WHAT THE TASK REQUIRES:
Set down the listing below again, exactly as written.

INFORMATION SHOWN:

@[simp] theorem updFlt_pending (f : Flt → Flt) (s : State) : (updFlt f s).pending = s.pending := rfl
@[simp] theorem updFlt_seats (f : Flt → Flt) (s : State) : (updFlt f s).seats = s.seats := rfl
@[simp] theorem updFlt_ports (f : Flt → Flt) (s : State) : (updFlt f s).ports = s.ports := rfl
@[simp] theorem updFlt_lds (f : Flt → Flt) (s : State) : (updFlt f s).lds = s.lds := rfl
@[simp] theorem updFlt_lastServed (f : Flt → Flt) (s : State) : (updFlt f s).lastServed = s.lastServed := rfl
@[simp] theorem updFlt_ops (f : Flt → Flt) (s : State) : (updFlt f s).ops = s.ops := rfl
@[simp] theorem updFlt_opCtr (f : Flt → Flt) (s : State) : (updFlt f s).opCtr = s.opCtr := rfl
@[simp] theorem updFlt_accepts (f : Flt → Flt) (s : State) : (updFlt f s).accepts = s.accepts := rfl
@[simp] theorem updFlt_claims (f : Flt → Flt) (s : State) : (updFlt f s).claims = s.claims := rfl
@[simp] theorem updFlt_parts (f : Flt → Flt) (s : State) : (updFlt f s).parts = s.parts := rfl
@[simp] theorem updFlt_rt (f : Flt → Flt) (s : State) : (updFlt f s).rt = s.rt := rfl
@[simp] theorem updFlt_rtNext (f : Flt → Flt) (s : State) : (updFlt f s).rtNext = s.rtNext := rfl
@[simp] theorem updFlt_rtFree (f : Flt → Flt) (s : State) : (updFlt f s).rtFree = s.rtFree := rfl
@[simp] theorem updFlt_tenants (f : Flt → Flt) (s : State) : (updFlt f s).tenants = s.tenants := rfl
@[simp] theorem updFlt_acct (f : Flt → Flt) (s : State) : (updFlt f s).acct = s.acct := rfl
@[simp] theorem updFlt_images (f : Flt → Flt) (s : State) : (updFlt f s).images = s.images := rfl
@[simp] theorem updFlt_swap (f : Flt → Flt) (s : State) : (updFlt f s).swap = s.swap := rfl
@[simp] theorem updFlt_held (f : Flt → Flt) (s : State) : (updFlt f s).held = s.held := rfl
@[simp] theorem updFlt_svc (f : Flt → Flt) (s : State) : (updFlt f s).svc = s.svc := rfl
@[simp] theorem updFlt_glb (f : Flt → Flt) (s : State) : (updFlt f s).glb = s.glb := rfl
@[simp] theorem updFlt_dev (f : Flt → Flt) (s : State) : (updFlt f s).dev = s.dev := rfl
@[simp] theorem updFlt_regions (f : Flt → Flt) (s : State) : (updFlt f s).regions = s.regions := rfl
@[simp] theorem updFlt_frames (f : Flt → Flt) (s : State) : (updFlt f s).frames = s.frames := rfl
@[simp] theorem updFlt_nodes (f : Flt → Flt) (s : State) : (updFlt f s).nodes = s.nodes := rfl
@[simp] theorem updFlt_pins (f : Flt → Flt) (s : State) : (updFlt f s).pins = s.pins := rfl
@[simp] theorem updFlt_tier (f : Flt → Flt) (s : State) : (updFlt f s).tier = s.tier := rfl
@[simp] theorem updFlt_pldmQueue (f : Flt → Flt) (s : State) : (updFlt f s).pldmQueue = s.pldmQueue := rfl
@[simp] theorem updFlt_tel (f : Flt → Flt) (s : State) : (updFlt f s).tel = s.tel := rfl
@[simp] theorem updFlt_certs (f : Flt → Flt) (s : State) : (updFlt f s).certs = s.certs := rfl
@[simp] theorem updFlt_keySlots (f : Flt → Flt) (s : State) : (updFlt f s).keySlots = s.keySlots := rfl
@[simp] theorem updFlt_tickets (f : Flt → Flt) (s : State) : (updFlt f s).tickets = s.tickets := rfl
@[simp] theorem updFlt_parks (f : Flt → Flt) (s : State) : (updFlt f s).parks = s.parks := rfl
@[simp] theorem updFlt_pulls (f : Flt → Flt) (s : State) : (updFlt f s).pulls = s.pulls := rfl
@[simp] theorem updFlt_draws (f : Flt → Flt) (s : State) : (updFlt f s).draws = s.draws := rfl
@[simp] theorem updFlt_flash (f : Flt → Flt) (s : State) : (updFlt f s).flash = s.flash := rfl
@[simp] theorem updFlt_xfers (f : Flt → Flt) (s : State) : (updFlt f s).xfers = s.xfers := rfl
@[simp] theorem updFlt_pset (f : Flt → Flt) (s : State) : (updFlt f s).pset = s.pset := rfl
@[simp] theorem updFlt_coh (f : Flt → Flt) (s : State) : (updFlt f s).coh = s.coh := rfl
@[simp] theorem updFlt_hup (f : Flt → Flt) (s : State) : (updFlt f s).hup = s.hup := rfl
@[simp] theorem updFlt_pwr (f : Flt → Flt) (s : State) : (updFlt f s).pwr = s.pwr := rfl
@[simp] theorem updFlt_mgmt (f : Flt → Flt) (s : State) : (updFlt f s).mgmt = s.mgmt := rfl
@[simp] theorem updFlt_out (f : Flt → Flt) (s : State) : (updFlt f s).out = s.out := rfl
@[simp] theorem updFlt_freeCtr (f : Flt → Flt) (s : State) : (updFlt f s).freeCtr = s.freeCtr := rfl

EXERCISE ANSWER:
@[simp] theorem updFlt_pending (f : Flt → Flt) (s : State) : (updFlt f s).pending = s.pending := rfl
@[simp] theorem updFlt_seats (f : Flt → Flt) (s : State) : (updFlt f s).seats = s.seats := rfl
@[simp] theorem updFlt_ports (f : Flt → Flt) (s : State) : (updFlt f s).ports = s.ports := rfl
@[simp] theorem updFlt_lds (f : Flt → Flt) (s : State) : (updFlt f s).lds = s.lds := rfl
@[simp] theorem updFlt_lastServed (f : Flt → Flt) (s : State) : (updFlt f s).lastServed = s.lastServed := rfl
@[simp] theorem updFlt_ops (f : Flt → Flt) (s : State) : (updFlt f s).ops = s.ops := rfl
@[simp] theorem updFlt_opCtr (f : Flt → Flt) (s : State) : (updFlt f s).opCtr = s.opCtr := rfl
@[simp] theorem updFlt_accepts (f : Flt → Flt) (s : State) : (updFlt f s).accepts = s.accepts := rfl
@[simp] theorem updFlt_claims (f : Flt → Flt) (s : State) : (updFlt f s).claims = s.claims := rfl
@[simp] theorem updFlt_parts (f : Flt → Flt) (s : State) : (updFlt f s).parts = s.parts := rfl
@[simp] theorem updFlt_rt (f : Flt → Flt) (s : State) : (updFlt f s).rt = s.rt := rfl
@[simp] theorem updFlt_rtNext (f : Flt → Flt) (s : State) : (updFlt f s).rtNext = s.rtNext := rfl
@[simp] theorem updFlt_rtFree (f : Flt → Flt) (s : State) : (updFlt f s).rtFree = s.rtFree := rfl
@[simp] theorem updFlt_tenants (f : Flt → Flt) (s : State) : (updFlt f s).tenants = s.tenants := rfl
@[simp] theorem updFlt_acct (f : Flt → Flt) (s : State) : (updFlt f s).acct = s.acct := rfl
@[simp] theorem updFlt_images (f : Flt → Flt) (s : State) : (updFlt f s).images = s.images := rfl
@[simp] theorem updFlt_swap (f : Flt → Flt) (s : State) : (updFlt f s).swap = s.swap := rfl
@[simp] theorem updFlt_held (f : Flt → Flt) (s : State) : (updFlt f s).held = s.held := rfl
@[simp] theorem updFlt_svc (f : Flt → Flt) (s : State) : (updFlt f s).svc = s.svc := rfl
@[simp] theorem updFlt_glb (f : Flt → Flt) (s : State) : (updFlt f s).glb = s.glb := rfl
@[simp] theorem updFlt_dev (f : Flt → Flt) (s : State) : (updFlt f s).dev = s.dev := rfl
@[simp] theorem updFlt_regions (f : Flt → Flt) (s : State) : (updFlt f s).regions = s.regions := rfl
@[simp] theorem updFlt_frames (f : Flt → Flt) (s : State) : (updFlt f s).frames = s.frames := rfl
@[simp] theorem updFlt_nodes (f : Flt → Flt) (s : State) : (updFlt f s).nodes = s.nodes := rfl
@[simp] theorem updFlt_pins (f : Flt → Flt) (s : State) : (updFlt f s).pins = s.pins := rfl
@[simp] theorem updFlt_tier (f : Flt → Flt) (s : State) : (updFlt f s).tier = s.tier := rfl
@[simp] theorem updFlt_pldmQueue (f : Flt → Flt) (s : State) : (updFlt f s).pldmQueue = s.pldmQueue := rfl
@[simp] theorem updFlt_tel (f : Flt → Flt) (s : State) : (updFlt f s).tel = s.tel := rfl
@[simp] theorem updFlt_certs (f : Flt → Flt) (s : State) : (updFlt f s).certs = s.certs := rfl
@[simp] theorem updFlt_keySlots (f : Flt → Flt) (s : State) : (updFlt f s).keySlots = s.keySlots := rfl
@[simp] theorem updFlt_tickets (f : Flt → Flt) (s : State) : (updFlt f s).tickets = s.tickets := rfl
@[simp] theorem updFlt_parks (f : Flt → Flt) (s : State) : (updFlt f s).parks = s.parks := rfl
@[simp] theorem updFlt_pulls (f : Flt → Flt) (s : State) : (updFlt f s).pulls = s.pulls := rfl
@[simp] theorem updFlt_draws (f : Flt → Flt) (s : State) : (updFlt f s).draws = s.draws := rfl
@[simp] theorem updFlt_flash (f : Flt → Flt) (s : State) : (updFlt f s).flash = s.flash := rfl
@[simp] theorem updFlt_xfers (f : Flt → Flt) (s : State) : (updFlt f s).xfers = s.xfers := rfl
@[simp] theorem updFlt_pset (f : Flt → Flt) (s : State) : (updFlt f s).pset = s.pset := rfl
@[simp] theorem updFlt_coh (f : Flt → Flt) (s : State) : (updFlt f s).coh = s.coh := rfl
@[simp] theorem updFlt_hup (f : Flt → Flt) (s : State) : (updFlt f s).hup = s.hup := rfl
@[simp] theorem updFlt_pwr (f : Flt → Flt) (s : State) : (updFlt f s).pwr = s.pwr := rfl
@[simp] theorem updFlt_mgmt (f : Flt → Flt) (s : State) : (updFlt f s).mgmt = s.mgmt := rfl
@[simp] theorem updFlt_out (f : Flt → Flt) (s : State) : (updFlt f s).out = s.out := rfl
@[simp] theorem updFlt_freeCtr (f : Flt → Flt) (s : State) : (updFlt f s).freeCtr = s.freeCtr := rfl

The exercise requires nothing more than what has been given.